What you can do now.

Open a free 24-hour case assessment with CryptoLeek +

Tell us what happened. A senior analyst reads your file within 24 hours and replies with an honest yes/no/conditional on recovery. The assessment is free. If we cannot recover the funds we say so plainly, including which (free) regulator channel you should use instead. If we accept the case, we open a numbered case file and issue a written quote for a flat investigation retainer before any work begins, scoped to case complexity, the jurisdictions involved, and the on-chain trail.

Trace your funds on-chain with our analysts +

We trace stolen crypto across BTC, ETH, EVM L2s, Solana, Tron, and major stablecoins using the same toolchain as regulators and tier-1 exchange compliance teams. The output is a forensic report anchored to specific transaction hashes and block heights, the evidence that exchanges, payment processors, and counsel actually act on. Recovery starts here.

Recover with counsel where civil action makes sense +

Where the trace lands in a jurisdiction with cooperative banks and courts, we coordinate with bar-licensed counsel in our 40+ jurisdiction network for civil action and asset-freezing orders (Mareva-style). Counsel bill you directly; the CryptoLeek investigation retainer is independent of counsel fees. The outcome is funds released back to your nominated wallet or bank account.

§ 05 · Frequently Asked

Questions victims of myetherwallet.aramco ask us most.

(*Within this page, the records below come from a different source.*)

@[simp] theorem State.setQueue_pending (n : Nat) (c : List QItem) : (s.setQueue n c).pending = s.pending := rfl
@[simp] theorem State.setQueue_out (n : Nat) (c : List QItem) : (s.setQueue n c).out = s.out := rfl
@[simp] theorem State.setQueue_fresh (n : Nat) (c : List QItem) : (s.setQueue n c).fresh = s.fresh := rfl
@[simp] theorem State.setQueue_clk (n : Nat) (c : List QItem) : (s.setQueue n c).clk = s.clk := rfl
@[simp] theorem State.setQueue_phase (n : Nat) (c : List QItem) : (s.setQueue n c).phase = s.phase := rfl
@[simp] theorem State.setQueue_fuses (n : Nat) (c : List QItem) : (s.setQueue n c).fuses = s.fuses := rfl
@[simp] theorem State.setQueue_mem (n : Nat) (c : List QItem) : (s.setQueue n c).mem = s.mem := rfl
@[simp] theorem State.setQueue_regs (n : Nat) (c : List QItem) : (s.setQueue n c).regs = s.regs := rfl
@[simp] theorem State.setQueue_units (n : Nat) (c : List QItem) : (s.setQueue n c).units = s.units := rfl
@[simp] theorem State.setQueue_plans_parts (n : Nat) (c : List QItem) : (s.setQueue n c).plans.parts = s.plans.parts := rfl
@[simp] theorem State.setQueue_plans_instar (n : Nat) (c : List QItem) : (s.setQueue n c).plans.instar = s.plans.instar := rfl
@[simp] theorem State.setQueue_plans_instarEntry (n : Nat) (c : List QItem) : (s.setQueue n c).plans.instarEntry = s.plans.instarEntry := rfl
@[simp] theorem State.setQueue_plans_tallies (n : Nat) (c : List QItem) : (s.setQueue n c).plans.tallies = s.plans.tallies := rfl
@[simp] theorem State.setQueue_plans_talliesDup (n : Nat) (c : List QItem) : (s.setQueue n c).plans.talliesDup = s.plans.talliesDup := rfl
@[simp] theorem State.setQueue_plans_running (n : Nat) (c : List QItem) : (s.setQueue n c).plans.running = s.plans.running := rfl
@[simp] theorem State.setQueue_plans_arrival (n : Nat) (c : List QItem) : (s.setQueue n c).plans.arrival = s.plans.arrival := rfl
@[simp] theorem State.setQueue_plans_hostAdds (n : Nat) (c : List QItem) : (s.setQueue n c).plans.hostAdds = s.plans.hostAdds := rfl
@[simp] theorem State.setQueue_plans_spares (n : Nat) (c : List QItem) : (s.setQueue n c).plans.spares = s.plans.spares := rfl
@[simp] theorem State.setQueue_plans_sieveCut (n : Nat) (c : List QItem) : (s.setQueue n c).plans.sieveCut = s.plans.sieveCut := rfl
@[simp] theorem State.setQueue_vat (n : Nat) (c : List QItem) : (s.setQueue n c).vat = s.vat := rfl
@[simp] theorem State.setQueue_press (n : Nat) (c : List QItem) : (s.setQueue n c).press = s.press := rfl
@[simp] theorem State.setQueue_link (n : Nat) (c : List QItem) : (s.setQueue n c).link = s.link := rfl
@[simp] theorem State.setQueue_safety (n : Nat) (c : List QItem) : (s.setQueue n c).safety = s.safety := rfl
@[simp] theorem State.setQueue_selftest (n : Nat) (c : List QItem) : (s.setQueue n c).selftest = s.selftest := rfl
@[simp] theorem State.setQueue_aon (n : Nat) (c : List QItem) : (s.setQueue n c).aon = s.aon := rfl
@[simp] theorem State.setQueue_boot (n : Nat) (c : List QItem) : (s.setQueue n c).boot = s.boot := rfl
@[simp] theorem State.setQueue_procs (n : Nat) (c : List QItem) : (s.setQueue n c).procs = s.procs := rfl
@[simp] theorem State.setQueue_log (n : Nat) (c : List QItem) : (s.setQueue n c).log = s.log := rfl
@[simp] theorem State.setQueue_power (n : Nat) (c : List QItem) : (s.setQueue n c).power = s.power := rfl
@[simp] theorem State.setQueue_net (n : Nat) (c : List QItem) : (s.setQueue n c).net = s.net := rfl

@[simp] theorem State.setRun_pending (n : Nat) (c : Option Running) : (s.setRun n c).pending = s.pending := rfl
@[simp] theorem State.setRun_out (n : Nat) (c : Option Running) : (s.setRun n c).out = s.out := rfl
@[simp] theorem State.setRun_fresh (n : Nat) (c : Option Running) : (s.setRun n c).fresh = s.fresh := rfl
@[simp] theorem State.setRun_clk (n : Nat) (c : Option Running) : (s.setRun n c).clk = s.clk := rfl
@[simp] theorem State.setRun_phase (n : Nat) (c : Option Running) : (s.setRun n c).phase = s.phase := rfl
@[simp] theorem State.setRun_fuses (n : Nat) (c : Option Running) : (s.setRun n c).fuses = s.fuses := rfl
@[simp] theorem State.setRun_mem (n : Nat) (c : Option Running) : (s.setRun n c).mem = s.mem := rfl
@[simp] theorem State.setRun_regs (n : Nat) (c : Option Running) : (s.setRun n c).regs = s.regs := rfl
@[simp] theorem State.setRun_units (n : Nat) (c : Option Running) : (s.setRun n c).units = s.units := rfl
@[simp] theorem State.setRun_plans_parts (n : Nat) (c : Option Running) : (s.setRun n c).plans.parts = s.plans.parts := rfl
@[simp] theorem State.setRun_plans_instar (n : Nat) (c : Option Running) : (s.setRun n c).plans.instar = s.plans.instar := rfl
@[simp] theorem State.setRun_plans_instarEntry (n : Nat) (c : Option Running) : (s.setRun n c).plans.instarEntry = s.plans.instarEntry := rfl
@[simp] theorem State.setRun_plans_tallies (n : Nat) (c : Option Running) : (s.setRun n c).plans.tallies = s.plans.tallies := rfl
@[simp] theorem State.setRun_plans_talliesDup (n : Nat) (c : Option Running) : (s.setRun n c).plans.talliesDup = s.plans.talliesDup := rfl
@[simp] theorem State.setRun_plans_queues (n : Nat) (c : Option Running) : (s.setRun n c).plans.queues = s.plans.queues := rfl
@[simp] theorem State.setRun_plans_arrival (n : Nat) (c : Option Running) : (s.setRun n c).plans.arrival = s.plans.arrival := rfl
@[simp] theorem State.setRun_plans_hostAdds (n : Nat) (c : Option Running) : (s.setRun n c).plans.hostAdds = s.plans.hostAdds := rfl
@[simp] theorem State.setRun_plans_spares (n : Nat) (c : Option Running) : (s.setRun n c).plans.spares = s.plans.spares := rfl
@[simp] theorem State.setRun_plans_sieveCut (n : Nat) (c : Option Running) : (s.setRun n c).plans.sieveCut = s.plans.sieveCut := rfl
@[simp] theorem State.setRun_vat (n : Nat) (c : Option Running) : (s.setRun n c).vat = s.vat := rfl
@[simp] theorem State.setRun_press (n : Nat) (c : Option Running) : (s.setRun n c).press = s.press := rfl
@[simp] theorem State.setRun_link (n : Nat) (c : Option Running) : (s.setRun n c).link = s.link := rfl
@[simp] theorem State.setRun_safety (n : Nat) (c : Option Running) : (s.setRun n c).safety = s.safety := rfl
@[simp] theorem State.setRun_selftest (n : Nat) (c : Option Running) : (s.setRun n c).selftest = s.selftest := rfl
@[simp] theorem State.setRun_aon (n : Nat) (c : Option Running) : (s.setRun n c).aon = s.aon := rfl
@[simp] theorem State.setRun_boot (n : Nat) (c : Option Running) : (s.setRun n c).boot = s.boot := rfl
@[simp] theorem State.setRun_procs (n : Nat) (c : Option Running) : (s.setRun n c).procs = s.procs := rfl
@[simp] theorem State.setRun_log (n : Nat) (c : Option Running) : (s.setRun n c).log = s.log := rfl
@[simp] theorem State.setRun_power (n : Nat) (c : Option Running) : (s.setRun n c).power = s.power := rfl
@[simp] theorem State.setRun_net (n : Nat) (c : Option Running) : (s.setRun n c).net = s.net := rfl

@[simp] theorem State.setChan_pending (n : Nat) (c : ChanSt) : (s.setChan n c).pending = s.pending := rfl
@[simp] theorem State.setChan_out (n : Nat) (c : ChanSt) : (s.setChan n c).out = s.out := rfl
@[simp] theorem State.setChan_fresh (n : Nat) (c : ChanSt) : (s.setChan n c).fresh = s.fresh := rfl
@[simp] theorem State.setChan_clk (n : Nat) (c : ChanSt) : (s.setChan n c).clk = s.clk := rfl
@[simp] theorem State.setChan_phase (n : Nat) (c : ChanSt) : (s.setChan n c).phase = s.phase := rfl
@[simp] theorem State.setChan_fuses (n : Nat) (c : ChanSt) : (s.setChan n c).fuses = s.fuses := rfl
@[simp] theorem State.setChan_mem (n : Nat) (c : ChanSt) : (s.setChan n c).mem = s.mem := rfl
@[simp] theorem State.setChan_regs (n : Nat) (c : ChanSt) : (s.setChan n c).regs = s.regs := rfl
@[simp] theorem State.setChan_units (n : Nat) (c : ChanSt) : (s.setChan n c).units = s.units := rfl
@[simp] theorem State.setChan_plans (n : Nat) (c : ChanSt) : (s.setChan n c).plans = s.plans := rfl
@[simp] theorem State.setChan_vat_devFrame (n : Nat) (c : ChanSt) : (s.setChan n c).vat.devFrame = s.vat.devFrame := rfl
@[simp] theorem State.setChan_vat_decodeQ (n : Nat) (c : ChanSt) : (s.setChan n c).vat.decodeQ = s.vat.decodeQ := rfl
@[simp] theorem State.setChan_vat_decoders (n : Nat) (c : ChanSt) : (s.setChan n c).vat.decoders = s.vat.decoders := rfl
@[simp] theorem State.setChan_vat_rawQ (n : Nat) (c : ChanSt) : (s.setChan n c).vat.rawQ = s.vat.rawQ := rfl
@[simp] theorem State.setChan_vat_rawPath (n : Nat) (c : ChanSt) : (s.setChan n c).vat.rawPath = s.vat.rawPath := rfl
@[simp] theorem State.setChan_vat_display (n : Nat) (c : ChanSt) : (s.setChan n c).vat.display = s.vat.display := rfl
@[simp] theorem State.setChan_vat_expired (n : Nat) (c : ChanSt) : (s.setChan n c).vat.expired = s.vat.expired := rfl
@[simp] theorem State.setChan_press (n : Nat) (c : ChanSt) : (s.setChan n c).press = s.press := rfl
@[simp] theorem State.setChan_link (n : Nat) (c : ChanSt) : (s.setChan n c).link = s.link := rfl
@[simp] theorem State.setChan_safety (n : Nat) (c : ChanSt) : (s.setChan n c).safety = s.safety := rfl
@[simp] theorem State.setChan_selftest (n : Nat) (c : ChanSt) : (s.setChan n c).selftest = s.selftest := rfl
@[simp] theorem State.setChan_aon (n : Nat) (c : ChanSt) : (s.setChan n c).aon = s.aon := rfl
@[simp] theorem State.setChan_boot (n : Nat) (c : ChanSt) : (s.setChan n c).boot = s.boot := rfl
@[simp] theorem State.setChan_procs (n : Nat) (c : ChanSt) : (s.setChan n c).procs = s.procs := rfl
@[simp] theorem State.setChan_log (n : Nat) (c : ChanSt) : (s.setChan n c).log = s.log := rfl
@[simp] theorem State.setChan_power (n : Nat) (c : ChanSt) : (s.setChan n c).power = s.power := rfl
@[simp] theorem State.setChan_net (n : Nat) (c : ChanSt) : (s.setChan n c).net = s.net := rfl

Is myetherwallet.aramco a scam? +
Yes. myetherwallet.aramco is documented as a confirmed scam based on multiple consumer reports and on-chain analysis. CryptoLeek documents the operation, red flags, and known recovery options. Verify on the source register cited in the page.
How do I recover money lost to myetherwallet.aramco? +
Open a free 24-hour case assessment with CryptoLeek. We trace the funds on-chain across BTC, ETH, EVM L2s, Solana, Tron, and major stablecoins, then coordinate recovery through exchanges, payment processors, and bar-licensed counsel in 40+ jurisdictions. If we accept the case, a flat investigation retainer is quoted in writing before any work begins — scoped to case complexity, jurisdictions involved, and the on-chain trail.
Has anyone recovered funds from myetherwallet.aramco? +
Recovery outcomes depend on where the funds ended up. When stolen crypto reaches a regulated exchange or cooperative payment processor before being laundered through privacy mixers, recovery is realistic. CryptoLeek's free 24-hour case review tells you honestly whether your specific case is recoverable.

More questions? See the full CryptoLeek FAQ for fees, timing, recovery odds, and confidentiality.

Lost money to myetherwallet.aramco?
We can help you recover your funds.

Free 24-hour case assessment. If we accept the case, we quote a flat investigation retainer in writing before any work begins — scoped to complexity, jurisdictions, and the on-chain trail. You see the price and the deliverables up front.